── Entries supplied ──
-- ==== Sys2Proof/Machine/Filter.lean ====
section
/-! DEFINITION. The sample path (rules R141, R163, R181): a stage's step, a slope chain's, a channel's, and the
in-place walk over the samples of a view (R67, R164, R182). Every step takes the NaN draws of its operations
as an argument (R16). -/
namespace Sys2Proof.Machine

/-- `StageStep` (R141): transposed direct form II. `nan op` is the draw of operation `op`, numbered 0 to 8 in
the order of R141. -/
def stageStep (sub : Config.Subnormals) (nan : Nat → Word64) (st : Stage) (x : Word32) : Stage × Word32 :=
  let y := add32 sub (nan 1) (mul32 sub (nan 0) st.coefs.b0 x) st.s1
  let new1 :=
    add32 sub (nan 5)
      (sub32 sub (nan 4) (mul32 sub (nan 2) st.coefs.b1 x) (mul32 sub (nan 3) st.coefs.a1 y)) st.s2
  let new2 := sub32 sub (nan 8) (mul32 sub (nan 6) st.coefs.b2 x) (mul32 sub (nan 7) st.coefs.a2 y)
  ({ st with s1 := new1, s2 := new2 }, y)

/-- `SlopeStep` (R163): the four stages in series, whatever the active count (R160). `nan j op` is the draw of
operation `op` of stage `j`. -/
def slopeStep (sub : Config.Subnormals) (nan : Nat → Nat → Word64) (c : SlopeChain) (x : Word32) :
    SlopeChain × Word32 :=
  let r0 := stageStep sub (nan 0) c.stages.x0 x
  let r1 := stageStep sub (nan 1) c.stages.x1 r0.2
  let r2 := stageStep sub (nan 2) c.stages.x2 r1.2
  let r3 := stageStep sub (nan 3) c.stages.x3 r2.2
  ({ c with stages := ⟨r0.1, r1.1, r2.1, r3.1⟩ }, r3.2)

/-- `ChannelStep` (R181): low cut, peak, high cut. `nan p op` is the draw of operation `op` of the stage at
place `p` of the nine. -/
def channelStep (sub : Config.Subnormals) (nan : Nat → Nat → Word64) (h : Channel) (x : Word32) :
    Channel × Word32 :=
  let r0 := slopeStep sub (fun j => nan (slopeBase .lc + j)) h.lc x
  let r1 := stageStep sub (nan 4) h.pk r0.2
  let r2 := slopeStep sub (fun j => nan (slopeBase .hc + j)) h.hc r1.2
  ({ lc := r0.1, pk := r1.1, hc := r2.1 }, r2.2)

/-- The walk of R164 and R182 over the samples i, i + 1, ..., i + n - 1 of channel c: each word is read, then
written (R67). `step i` is the step at sample i. -/
def runView {κ : Type} (step : Nat → κ → Word32 → κ × Word32) (cfg : Config.Params) (c : Chan)
    (n i : Nat) (chain : κ) (m : Memory) : κ × Memory :=
  match n with
  | 0 => (chain, m)
  | n' + 1 =>
    let r := step i chain (memRead cfg m c i)
    runView step cfg c n' (i + 1) r.1 (memWrite cfg m c i r.2)

/-- The draws of channel c at sample i, by stage place and operation (R16). -/
def State.sampleDraws (s : State) (c : Chan) (i p op : Nat) : Word64 :=
  s.draw (.stage (chanIndex c) p i op)

/-- The first n samples of channel c through one slope chain, in place (R164). -/
def runSlope (c : Chan) (sl : Slope) (n : Nat) (s : State) : State :=
  let r :=
    runView (fun i => slopeStep s.cfg.subnormals (fun j => s.sampleDraws c i (slopeBase sl + j)))
      s.cfg c n 0 (s.slope c sl) s.mem
  { s.setSlope c sl r.1 with mem := r.2 }

/-- The first n samples of channel c through the channel chain, in place (R182). -/
def runChannel (c : Chan) (n : Nat) (s : State) : State :=
  let r :=
    runView (fun i => channelStep s.cfg.subnormals (s.sampleDraws c i)) s.cfg c n 0 (s.chan c) s.mem
  { s.setChan c r.1 with mem := r.2 }

end Sys2Proof.Machine
end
───
__Assignment__
Once you reach the line containing "the order of R141. -/", include it and stop; until then, reproduce each line of the listing from its start exactly.

__Output of the exercise__
-- ==== Sys2Proof/Machine/Filter.lean ====
section
/-! DEFINITION. The sample path (rules R141, R163, R181): a stage's step, a slope chain's, a channel's, and the
in-place walk over the samples of a view (R67, R164, R182). Every step takes the NaN draws of its operations
as an argument (R16). -/
namespace Sys2Proof.Machine

/-- `StageStep` (R141): transposed direct form II. `nan op` is the draw of operation `op`, numbered 0 to 8 in
the order of R141. -/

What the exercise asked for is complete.